▶ _Task to complete_
Check every line of the material for the word "theorem". Copy those that have it.

Start of Block

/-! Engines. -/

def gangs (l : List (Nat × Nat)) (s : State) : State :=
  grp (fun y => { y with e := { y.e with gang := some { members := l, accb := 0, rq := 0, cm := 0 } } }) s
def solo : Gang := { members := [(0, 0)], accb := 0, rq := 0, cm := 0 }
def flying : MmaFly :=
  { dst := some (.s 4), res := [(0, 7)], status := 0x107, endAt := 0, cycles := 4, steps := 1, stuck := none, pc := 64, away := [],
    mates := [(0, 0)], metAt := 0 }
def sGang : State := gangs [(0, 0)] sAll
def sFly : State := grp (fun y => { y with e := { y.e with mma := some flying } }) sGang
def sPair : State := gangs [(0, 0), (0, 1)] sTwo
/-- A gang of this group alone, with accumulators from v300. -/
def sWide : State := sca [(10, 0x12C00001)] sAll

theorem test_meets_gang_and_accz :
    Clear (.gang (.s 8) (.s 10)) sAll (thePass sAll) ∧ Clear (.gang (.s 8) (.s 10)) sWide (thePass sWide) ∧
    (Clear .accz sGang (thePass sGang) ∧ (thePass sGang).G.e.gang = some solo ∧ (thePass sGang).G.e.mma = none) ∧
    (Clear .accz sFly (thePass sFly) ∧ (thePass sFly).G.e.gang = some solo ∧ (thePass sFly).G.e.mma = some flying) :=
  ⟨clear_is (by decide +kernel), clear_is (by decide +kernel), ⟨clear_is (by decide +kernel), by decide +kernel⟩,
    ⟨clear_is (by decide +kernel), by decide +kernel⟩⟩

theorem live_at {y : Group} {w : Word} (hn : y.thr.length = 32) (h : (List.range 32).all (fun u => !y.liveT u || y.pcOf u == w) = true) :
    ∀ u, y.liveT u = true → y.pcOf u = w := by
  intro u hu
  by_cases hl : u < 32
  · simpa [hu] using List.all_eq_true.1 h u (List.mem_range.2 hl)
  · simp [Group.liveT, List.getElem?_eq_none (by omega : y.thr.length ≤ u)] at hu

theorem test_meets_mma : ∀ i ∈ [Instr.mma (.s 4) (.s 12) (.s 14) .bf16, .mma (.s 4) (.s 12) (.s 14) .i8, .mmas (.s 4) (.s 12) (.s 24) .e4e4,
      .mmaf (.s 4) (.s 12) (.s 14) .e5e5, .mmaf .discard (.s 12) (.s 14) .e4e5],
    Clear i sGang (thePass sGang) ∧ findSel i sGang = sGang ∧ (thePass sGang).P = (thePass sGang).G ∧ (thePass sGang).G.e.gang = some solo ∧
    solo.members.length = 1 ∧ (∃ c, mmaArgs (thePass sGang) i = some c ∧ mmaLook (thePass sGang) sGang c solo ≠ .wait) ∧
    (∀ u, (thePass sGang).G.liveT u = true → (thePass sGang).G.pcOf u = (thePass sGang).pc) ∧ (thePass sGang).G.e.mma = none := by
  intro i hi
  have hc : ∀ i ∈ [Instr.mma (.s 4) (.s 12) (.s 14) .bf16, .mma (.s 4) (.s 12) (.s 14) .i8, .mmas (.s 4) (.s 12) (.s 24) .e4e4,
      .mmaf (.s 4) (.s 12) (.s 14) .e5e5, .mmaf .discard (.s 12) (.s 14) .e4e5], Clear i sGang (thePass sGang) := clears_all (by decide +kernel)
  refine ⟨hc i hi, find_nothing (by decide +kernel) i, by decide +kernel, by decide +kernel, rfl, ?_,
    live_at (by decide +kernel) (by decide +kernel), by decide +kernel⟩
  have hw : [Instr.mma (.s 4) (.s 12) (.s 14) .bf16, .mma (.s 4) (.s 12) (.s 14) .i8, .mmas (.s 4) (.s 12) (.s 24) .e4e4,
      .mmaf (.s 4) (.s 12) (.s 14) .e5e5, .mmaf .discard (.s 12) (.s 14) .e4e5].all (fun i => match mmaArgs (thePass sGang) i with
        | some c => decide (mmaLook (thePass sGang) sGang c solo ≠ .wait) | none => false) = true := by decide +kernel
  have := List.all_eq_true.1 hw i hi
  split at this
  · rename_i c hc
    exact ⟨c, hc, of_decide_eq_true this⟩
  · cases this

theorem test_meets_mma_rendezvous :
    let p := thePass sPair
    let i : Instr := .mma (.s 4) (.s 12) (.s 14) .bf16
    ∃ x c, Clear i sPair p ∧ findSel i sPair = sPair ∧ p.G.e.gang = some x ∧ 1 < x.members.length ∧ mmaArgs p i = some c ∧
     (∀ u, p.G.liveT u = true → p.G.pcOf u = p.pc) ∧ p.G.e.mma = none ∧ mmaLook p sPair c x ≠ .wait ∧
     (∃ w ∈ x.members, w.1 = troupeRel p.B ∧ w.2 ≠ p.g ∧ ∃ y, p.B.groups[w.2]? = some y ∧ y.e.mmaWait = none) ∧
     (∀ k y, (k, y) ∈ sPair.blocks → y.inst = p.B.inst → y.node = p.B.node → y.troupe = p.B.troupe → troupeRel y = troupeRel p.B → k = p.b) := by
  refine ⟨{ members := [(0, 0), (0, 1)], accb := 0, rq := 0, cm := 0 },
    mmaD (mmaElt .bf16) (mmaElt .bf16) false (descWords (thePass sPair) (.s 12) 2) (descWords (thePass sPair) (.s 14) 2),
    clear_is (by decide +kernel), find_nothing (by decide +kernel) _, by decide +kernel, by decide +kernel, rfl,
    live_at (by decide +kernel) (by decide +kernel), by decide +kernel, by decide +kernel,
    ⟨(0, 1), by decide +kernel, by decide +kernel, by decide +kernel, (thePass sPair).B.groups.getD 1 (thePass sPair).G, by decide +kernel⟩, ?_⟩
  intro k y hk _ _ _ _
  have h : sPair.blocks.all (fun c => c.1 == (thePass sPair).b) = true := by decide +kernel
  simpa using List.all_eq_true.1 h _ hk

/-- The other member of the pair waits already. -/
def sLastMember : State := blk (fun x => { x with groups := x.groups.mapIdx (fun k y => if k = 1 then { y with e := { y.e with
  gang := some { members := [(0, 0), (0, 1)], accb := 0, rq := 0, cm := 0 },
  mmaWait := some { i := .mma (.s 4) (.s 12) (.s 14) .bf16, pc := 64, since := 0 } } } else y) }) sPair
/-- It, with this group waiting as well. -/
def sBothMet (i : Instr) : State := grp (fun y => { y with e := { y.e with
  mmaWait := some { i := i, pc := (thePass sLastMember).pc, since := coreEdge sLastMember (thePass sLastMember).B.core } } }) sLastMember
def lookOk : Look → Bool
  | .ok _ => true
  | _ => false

End of Block
Start of Block

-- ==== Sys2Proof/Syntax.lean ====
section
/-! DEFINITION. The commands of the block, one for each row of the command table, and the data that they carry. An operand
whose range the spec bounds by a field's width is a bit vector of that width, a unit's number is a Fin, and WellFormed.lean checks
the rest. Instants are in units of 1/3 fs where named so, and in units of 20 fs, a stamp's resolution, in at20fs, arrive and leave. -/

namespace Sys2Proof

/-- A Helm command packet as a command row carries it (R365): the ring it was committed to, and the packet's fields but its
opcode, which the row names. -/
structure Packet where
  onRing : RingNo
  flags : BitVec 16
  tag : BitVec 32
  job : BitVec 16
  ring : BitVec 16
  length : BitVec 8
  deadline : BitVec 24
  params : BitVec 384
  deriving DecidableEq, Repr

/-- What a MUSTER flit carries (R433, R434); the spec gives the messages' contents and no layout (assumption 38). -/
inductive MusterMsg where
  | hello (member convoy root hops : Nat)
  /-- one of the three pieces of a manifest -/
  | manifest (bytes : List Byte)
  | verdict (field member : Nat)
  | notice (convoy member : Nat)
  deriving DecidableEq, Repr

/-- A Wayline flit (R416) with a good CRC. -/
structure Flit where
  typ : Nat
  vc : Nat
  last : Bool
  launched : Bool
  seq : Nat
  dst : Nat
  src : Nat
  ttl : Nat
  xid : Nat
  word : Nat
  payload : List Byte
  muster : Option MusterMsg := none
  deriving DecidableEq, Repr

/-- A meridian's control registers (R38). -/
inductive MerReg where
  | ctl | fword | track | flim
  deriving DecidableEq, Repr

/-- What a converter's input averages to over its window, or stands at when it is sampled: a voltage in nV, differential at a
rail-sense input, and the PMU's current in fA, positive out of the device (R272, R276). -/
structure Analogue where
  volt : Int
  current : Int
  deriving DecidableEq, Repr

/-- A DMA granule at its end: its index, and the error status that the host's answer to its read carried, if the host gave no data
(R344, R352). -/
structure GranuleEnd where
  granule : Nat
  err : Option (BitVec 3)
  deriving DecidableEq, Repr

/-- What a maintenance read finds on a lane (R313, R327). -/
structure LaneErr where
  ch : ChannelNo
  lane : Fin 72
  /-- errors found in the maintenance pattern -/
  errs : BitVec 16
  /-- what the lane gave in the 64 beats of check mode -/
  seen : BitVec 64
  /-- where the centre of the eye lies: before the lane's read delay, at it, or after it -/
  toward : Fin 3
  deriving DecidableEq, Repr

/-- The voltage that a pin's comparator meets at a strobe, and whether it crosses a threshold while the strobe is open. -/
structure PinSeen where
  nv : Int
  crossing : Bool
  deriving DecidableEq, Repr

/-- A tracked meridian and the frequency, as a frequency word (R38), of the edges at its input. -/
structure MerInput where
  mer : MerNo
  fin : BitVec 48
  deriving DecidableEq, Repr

End of Block

▶ _Your response_
theorem test_meets_gang_and_accz :
theorem live_at {y : Group} {w : Word} (hn : y.thr.length = 32) (h : (List.range 32).all (fun u => !y.liveT u || y.pcOf u == w) = true) :
theorem test_meets_mma : ∀ i ∈ [Instr.mma (.s 4) (.s 12) (.s 14) .bf16, .mma (.s 4) (.s 12) (.s 14) .i8, .mmas (.s 4) (.s 12) (.s 24) .e4e4,
theorem test_meets_mma_rendezvous :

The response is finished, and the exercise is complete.